Комета

 Знает лишь время,

Сколько дорог мне пройти

Чтоб достичь счастья.

Басё

 

«Какая-то ты дёрганная, нервная вся, неуживчивая ни разу, чего тебе не хватает-то, вон какого парня отхватила, всем на зависть, всё у ней есть, дом целый им отдали, да в твои–то годы я о таком и мечтать боялась» — выговаривает мне Васькина бабка, что и понятно, любит она безмерно своего внука, не видит никого и ничего кроме него. И снова я выслушиваю, как она всю себя в него вложила, да какого хорошего парня вырастила, да без матери, без отца, бабулин любимчик, помощник, умница, профессию получил, после армии бизнесом занялся, только одно с ним несчастье, со мной ему не повезло. Разворачиваюсь уйти и ощущаю, как впивается в меня её клюкастый взгляд, да так впивается, что я готова уже поверить, что это я, а не он, её безупречный внучок, создаю видимость кипучей деятельности, а на самом деле ищу на кого-бы мне всю ответственность переложить, чтобы самой ни хрена не делать, вон лучше с пацанами перекурить, потом набухаться, ну и к белобрысой дочке тётьтани на чаёк до утра заглянуть, она морали читать точно не будет.

Мы с Васьком стали как две хищные рыбы в тесной банке, только увидим друг друга, начинаем злобно вращать глазами и всё молчком. Я перестала надеяться, что мы когда-нибудь привыкнем друг к другу, привьёмся (его словечко), мы скорее, как та дичка с привитой к ней культуркой на вспоротой прошлогодними морозами яблоне, так и будет болеть пока ещё одна зима её окончательно не доконает.

Только лето началось, я на чердак перебралась, устроила себе кубло на прошлогодней соломе, накидала сверху подушек, даже цветастый матрас от злости умудрилась туда затолкать. Подолгу теперь смотрю как исчезает в сумерках усыпанный жёлтой льнянкой покос, бледнеет молодой зарастающий сад, ныряют в темноту соседские крыши освобождая место над горизонтом летним созвездиям.

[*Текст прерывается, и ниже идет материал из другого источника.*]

-- ==== Sys2Proof/Laws/State.lean ====
section
/-! SUPPORT. What the small updates of the state leave alone: one lemma per field per update, each true by
rfl, so that no later proof opens a record update. The rfl stands in parentheses, so that simp rewrites with these
lemmas: a chain of them closed by definitional unfolding alone makes the kernel compare whole register files. -/

namespace Sys2Proof.Machine

variable (s : State)

/-! ### setReg -/

@[simp] theorem State.setReg_pending (off : Nat) (w : Word) : (s.setReg off w).pending = s.pending := (rfl)
@[simp] theorem State.setReg_free (off : Nat) (w : Word) : (s.setReg off w).free = s.free := (rfl)
@[simp] theorem State.setReg_resp (off : Nat) (w : Word) : (s.setReg off w).resp = s.resp := (rfl)
@[simp] theorem State.setReg_live (off : Nat) (w : Word) : (s.setReg off w).live = s.live := (rfl)
@[simp] theorem State.setReg_prev (off : Nat) (w : Word) : (s.setReg off w).prev = s.prev := (rfl)
@[simp] theorem State.setReg_commits (off : Nat) (w : Word) : (s.setReg off w).commits = s.commits := (rfl)
@[simp] theorem State.setReg_course (off : Nat) (w : Word) : (s.setReg off w).course = s.course := (rfl)
@[simp] theorem State.setReg_power (off : Nat) (w : Word) : (s.setReg off w).power = s.power := (rfl)
@[simp] theorem State.setReg_mgmt (off : Nat) (w : Word) : (s.setReg off w).mgmt = s.mgmt := (rfl)
@[simp] theorem State.setReg_reliab (off : Nat) (w : Word) : (s.setReg off w).reliab = s.reliab := (rfl)
@[simp] theorem State.setReg_transit (off : Nat) (w : Word) : (s.setReg off w).transit = s.transit := (rfl)
@[simp] theorem State.setReg_seqs (off : Nat) (w : Word) : (s.setReg off w).seqs = s.seqs := (rfl)
@[simp] theorem State.setReg_raised (off : Nat) (w : Word) : (s.setReg off w).raised = s.raised := (rfl)
@[simp] theorem State.setReg_evtBuf (off : Nat) (w : Word) : (s.setReg off w).evtBuf = s.evtBuf := (rfl)
@[simp] theorem State.setReg_mem (off : Nat) (w : Word) : (s.setReg off w).mem = s.mem := (rfl)
@[simp] theorem State.setReg_lath (off : Nat) (w : Word) : (s.setReg off w).lath = s.lath := (rfl)
@[simp] theorem State.setReg_slots (off : Nat) (w : Word) : (s.setReg off w).slots = s.slots := (rfl)
@[simp] theorem State.setReg_poison (off : Nat) (w : Word) : (s.setReg off w).poison = s.poison := (rfl)
@[simp] theorem State.setReg_under (off : Nat) (w : Word) : (s.setReg off w).under = s.under := (rfl)
@[simp] theorem State.setReg_loft (off : Nat) (w : Word) : (s.setReg off w).loft = s.loft := (rfl)
@[simp] theorem State.setReg_plru (off : Nat) (w : Word) : (s.setReg off w).plru = s.plru := (rfl)
@[simp] theorem State.setReg_arbs (off : Nat) (w : Word) : (s.setReg off w).arbs = s.arbs := (rfl)
@[simp] theorem State.setReg_watches (off : Nat) (w : Word) : (s.setReg off w).watches = s.watches := (rfl)
@[simp] theorem State.setReg_image (off : Nat) (w : Word) : (s.setReg off w).image = s.image := (rfl)
@[simp] theorem State.setReg_queues (off : Nat) (w : Word) : (s.setReg off w).queues = s.queues := (rfl)
@[simp] theorem State.setReg_bays (off : Nat) (w : Word) : (s.setReg off w).bays = s.bays := (rfl)
@[simp] theorem State.setReg_ports (off : Nat) (w : Word) : (s.setReg off w).ports = s.ports := (rfl)
@[simp] theorem State.setReg_hostPort (off : Nat) (w : Word) : (s.setReg off w).hostPort = s.hostPort := (rfl)
@[simp] theorem State.setReg_hostCfg (off : Nat) (w : Word) : (s.setReg off w).hostCfg = s.hostCfg := (rfl)
@[simp] theorem State.setReg_held (off : Nat) (w : Word) : (s.setReg off w).held = s.held := (rfl)
@[simp] theorem State.setReg_collseq (off : Nat) (w : Word) : (s.setReg off w).collseq = s.collseq := (rfl)
@[simp] theorem State.setReg_inTransit (off : Nat) (w : Word) : (s.setReg off w).inTransit = s.inTransit := (rfl)
@[simp] theorem State.setReg_media (off : Nat) (w : Word) : (s.setReg off w).media = s.media := (rfl)

/-! ### setFld -/

@[simp] theorem State.setFld_pending (f : Field) (v : Nat) : (s.setFld f v).pending = s.pending := (rfl)
@[simp] theorem State.setFld_free (f : Field) (v : Nat) : (s.setFld f v).free = s.free := (rfl)
@[simp] theorem State.setFld_resp (f : Field) (v : Nat) : (s.setFld f v).resp = s.resp := (rfl)
@[simp] theorem State.setFld_live (f : Field) (v : Nat) : (s.setFld f v).live = s.live := (rfl)
@[simp] theorem State.setFld_prev (f : Field) (v : Nat) : (s.setFld f v).prev = s.prev := (rfl)
@[simp] theorem State.setFld_commits (f : Field) (v : Nat) : (s.setFld f v).commits = s.commits := (rfl)
@[simp] theorem State.setFld_course (f : Field) (v : Nat) : (s.setFld f v).course = s.course := (rfl)
@[simp] theorem State.setFld_power (f : Field) (v : Nat) : (s.setFld f v).power = s.power := (rfl)
@[simp] theorem State.setFld_mgmt (f : Field) (v : Nat) : (s.setFld f v).mgmt = s.mgmt := (rfl)
@[simp] theorem State.setFld_reliab (f : Field) (v : Nat) : (s.setFld f v).reliab = s.reliab := (rfl)
@[simp] theorem State.setFld_transit (f : Field) (v : Nat) : (s.setFld f v).transit = s.transit := (rfl)
@[simp] theorem State.setFld_seqs (f : Field) (v : Nat) : (s.setFld f v).seqs = s.seqs := (rfl)
@[simp] theorem State.setFld_raised (f : Field) (v : Nat) : (s.setFld f v).raised = s.raised := (rfl)
@[simp] theorem State.setFld_evtBuf (f : Field) (v : Nat) : (s.setFld f v).evtBuf = s.evtBuf := (rfl)
@[simp] theorem State.setFld_mem (f : Field) (v : Nat) : (s.setFld f v).mem = s.mem := (rfl)
@[simp] theorem State.setFld_lath (f : Field) (v : Nat) : (s.setFld f v).lath = s.lath := (rfl)
@[simp] theorem State.setFld_slots (f : Field) (v : Nat) : (s.setFld f v).slots = s.slots := (rfl)
@[simp] theorem State.setFld_poison (f : Field) (v : Nat) : (s.setFld f v).poison = s.poison := (rfl)
@[simp] theorem State.setFld_under (f : Field) (v : Nat) : (s.setFld f v).under = s.under := (rfl)
@[simp] theorem State.setFld_loft (f : Field) (v : Nat) : (s.setFld f v).loft = s.loft := (rfl)
@[simp] theorem State.setFld_plru (f : Field) (v : Nat) : (s.setFld f v).plru = s.plru := (rfl)
@[simp] theorem State.setFld_arbs (f : Field) (v : Nat) : (s.setFld f v).arbs = s.arbs := (rfl)
@[simp] theorem State.setFld_watches (f : Field) (v : Nat) : (s.setFld f v).watches = s.watches := (rfl)
@[simp] theorem State.setFld_image (f : Field) (v : Nat) : (s.setFld f v).image = s.image := (rfl)
@[simp] theorem State.setFld_queues (f : Field) (v : Nat) : (s.setFld f v).queues = s.queues := (rfl)
@[simp] theorem State.setFld_bays (f : Field) (v : Nat) : (s.setFld f v).bays = s.bays := (rfl)
@[simp] theorem State.setFld_ports (f : Field) (v : Nat) : (s.setFld f v).ports = s.ports := (rfl)
@[simp] theorem State.setFld_hostPort (f : Field) (v : Nat) : (s.setFld f v).hostPort = s.hostPort := (rfl)
@[simp] theorem State.setFld_hostCfg (f : Field) (v : Nat) : (s.setFld f v).hostCfg = s.hostCfg := (rfl)
@[simp] theorem State.setFld_held (f : Field) (v : Nat) : (s.setFld f v).held = s.held := (rfl)
@[simp] theorem State.setFld_collseq (f : Field) (v : Nat) : (s.setFld f v).collseq = s.collseq := (rfl)
@[simp] theorem State.setFld_inTransit (f : Field) (v : Nat) : (s.setFld f v).inTransit = s.inTransit := (rfl)
@[simp] theorem State.setFld_media (f : Field) (v : Nat) : (s.setFld f v).media = s.media := (rfl)

/-! ### setFlag -/

@[simp] theorem State.setFlag_pending (f : Field) (b : Bool) : (s.setFlag f b).pending = s.pending := (rfl)
@[simp] theorem State.setFlag_free (f : Field) (b : Bool) : (s.setFlag f b).free = s.free := (rfl)
@[simp] theorem State.setFlag_resp (f : Field) (b : Bool) : (s.setFlag f b).resp = s.resp := (rfl)
@[simp] theorem State.setFlag_live (f : Field) (b : Bool) : (s.setFlag f b).live = s.live := (rfl)
@[simp] theorem State.setFlag_prev (f : Field) (b : Bool) : (s.setFlag f b).prev = s.prev := (rfl)
@[simp] theorem State.setFlag_commits (f : Field) (b : Bool) : (s.setFlag f b).commits = s.commits := (rfl)
@[simp] theorem State.setFlag_course (f : Field) (b : Bool) : (s.setFlag f b).course = s.course := (rfl)
@[simp] theorem State.setFlag_power (f : Field) (b : Bool) : (s.setFlag f b).power = s.power := (rfl)
@[simp] theorem State.setFlag_mgmt (f : Field) (b : Bool) : (s.setFlag f b).mgmt = s.mgmt := (rfl)
@[simp] theorem State.setFlag_reliab (f : Field) (b : Bool) : (s.setFlag f b).reliab = s.reliab := (rfl)
@[simp] theorem State.setFlag_transit (f : Field) (b : Bool) : (s.setFlag f b).transit = s.transit := (rfl)
@[simp] theorem State.setFlag_seqs (f : Field) (b : Bool) : (s.setFlag f b).seqs = s.seqs := (rfl)
@[simp] theorem State.setFlag_raised (f : Field) (b : Bool) : (s.setFlag f b).raised = s.raised := (rfl)
@[simp] theorem State.setFlag_evtBuf (f : Field) (b : Bool) : (s.setFlag f b).evtBuf = s.evtBuf := (rfl)
@[simp] theorem State.setFlag_mem (f : Field) (b : Bool) : (s.setFlag f b).mem = s.mem := (rfl)
@[simp] theorem State.setFlag_lath (f : Field) (b : Bool) : (s.setFlag f b).lath = s.lath := (rfl)
@[simp] theorem State.setFlag_slots (f : Field) (b : Bool) : (s.setFlag f b).slots = s.slots := (rfl)
@[simp] theorem State.setFlag_poison (f : Field) (b : Bool) : (s.setFlag f b).poison = s.poison := (rfl)
@[simp] theorem State.setFlag_under (f : Field) (b : Bool) : (s.setFlag f b).under = s.under := (rfl)
@[simp] theorem State.setFlag_loft (f : Field) (b : Bool) : (s.setFlag f b).loft = s.loft := (rfl)
@[simp] theorem State.setFlag_plru (f : Field) (b : Bool) : (s.setFlag f b).plru = s.plru := (rfl)
@[simp] theorem State.setFlag_arbs (f : Field) (b : Bool) : (s.setFlag f b).arbs = s.arbs := (rfl)
@[simp] theorem State.setFlag_watches (f : Field) (b : Bool) : (s.setFlag f b).watches = s.watches := (rfl)
@[simp] theorem State.setFlag_image (f : Field) (b : Bool) : (s.setFlag f b).image = s.image := (rfl)
@[simp] theorem State.setFlag_queues (f : Field) (b : Bool) : (s.setFlag f b).queues = s.queues := (rfl)
@[simp] theorem State.setFlag_bays (f : Field) (b : Bool) : (s.setFlag f b).bays = s.bays := (rfl)
@[simp] theorem State.setFlag_ports (f : Field) (b : Bool) : (s.setFlag f b).ports = s.ports := (rfl)
@[simp] theorem State.setFlag_hostPort (f : Field) (b : Bool) : (s.setFlag f b).hostPort = s.hostPort := (rfl)
@[simp] theorem State.setFlag_hostCfg (f : Field) (b : Bool) : (s.setFlag f b).hostCfg = s.hostCfg := (rfl)
@[simp] theorem State.setFlag_held (f : Field) (b : Bool) : (s.setFlag f b).held = s.held := (rfl)
@[simp] theorem State.setFlag_collseq (f : Field) (b : Bool) : (s.setFlag f b).collseq = s.collseq := (rfl)
@[simp] theorem State.setFlag_inTransit (f : Field) (b : Bool) : (s.setFlag f b).inTransit = s.inTransit := (rfl)
@[simp] theorem State.setFlag_media (f : Field) (b : Bool) : (s.setFlag f b).media = s.media := (rfl)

Вечером я услышала по радио, что грандиозная комета Шумейкера-Леви влетает в атмосферу Юпитера. Спала беспокойно, мерещилось, что вот-вот полетят на меня обломки то ли шальной кометы, то ли гигантской планеты. Ветер разгулялся, собрал над долиной густо-сиреневые облака, раскачивал столбы с проводами, пытался расшатывать гвозди, наспех прибитые Васьком на волнистый шифер. Утром я подорвалась с мыслью, что самое время отправится на встречу с Белухой, не зря я её с чердака каждый день разглядываю.  Если по прямой, то до неё километров семьдесят, хотя в горах прямых путей не бывает. Готовлюсь так, будто в отрытый космос собралась выходить.

«Ты в своём уме, там же медведи, волки, мужики пьяные, чабаны, охотники». «Ты же в горах живёшь, зачем ещё туда ходить, вон на море лучше поезжай, отдохни». «У тебя ни рюкзака, ни спальника, ни палатки. Дождевика даже нет. Тебя кто потом искать будет?». «Ты что, одна собралась, неужели так сложно компанию найти?»

Я иду покупать себе обувь. Базар сплошь уставлен содержимым клетчатых сумок. Подобие кроссовок нашла, тряпочные и на два размера больше. Там же беру пару метров целлофана, таким Васькина бабка огуречные грядки накрывает. С продуктами не густо, пшёнка, бульонные кубики, немного сала и печенье на развес. Зашла по дороге к знакомым художникам, у них на веранде без дела валяется брезентовый вещмешок и тонкое армейское одеяло. Карта — клочок бумаги, сосед нарисовал карандашом примерное направление, говорит «ходил раз туда, когда молодой был, на конях».

«Девушка, вы куда, там дальше стоянок долго не будет, подходите, не стесняйтесь, тут место под палатку есть, присоединяйтесь, чаю вам нальём, можем и что покрепче». Весело подпрыгивает костёр, возбуждённый смех, небольшая компания под широкой берёзой. Меня хватает только на «добрый вечер и спасибо». Места на поляне и правда много, скидываю со спины свой вещмешок, ловлю их с любопытные взгляды, да по фиг, сама знаю, что видок у меня так себе туристический. Это они еще мой «спальник» не видели. Сооружаю себе нехитрую ночевку, раскладываю целлофан, заворачиваюсь в куцее армейское одеяло. Моим соседям охота поболтать, в кружках дымится чай, деловито шуршат конфетные обёртки. По этим ребятам не видно, чтобы они устали смертельно, как я сегодня. Шла под дождём через перевал, то и дело останавливалась, разрыдалась в какой-то момент, благо никого вокруг.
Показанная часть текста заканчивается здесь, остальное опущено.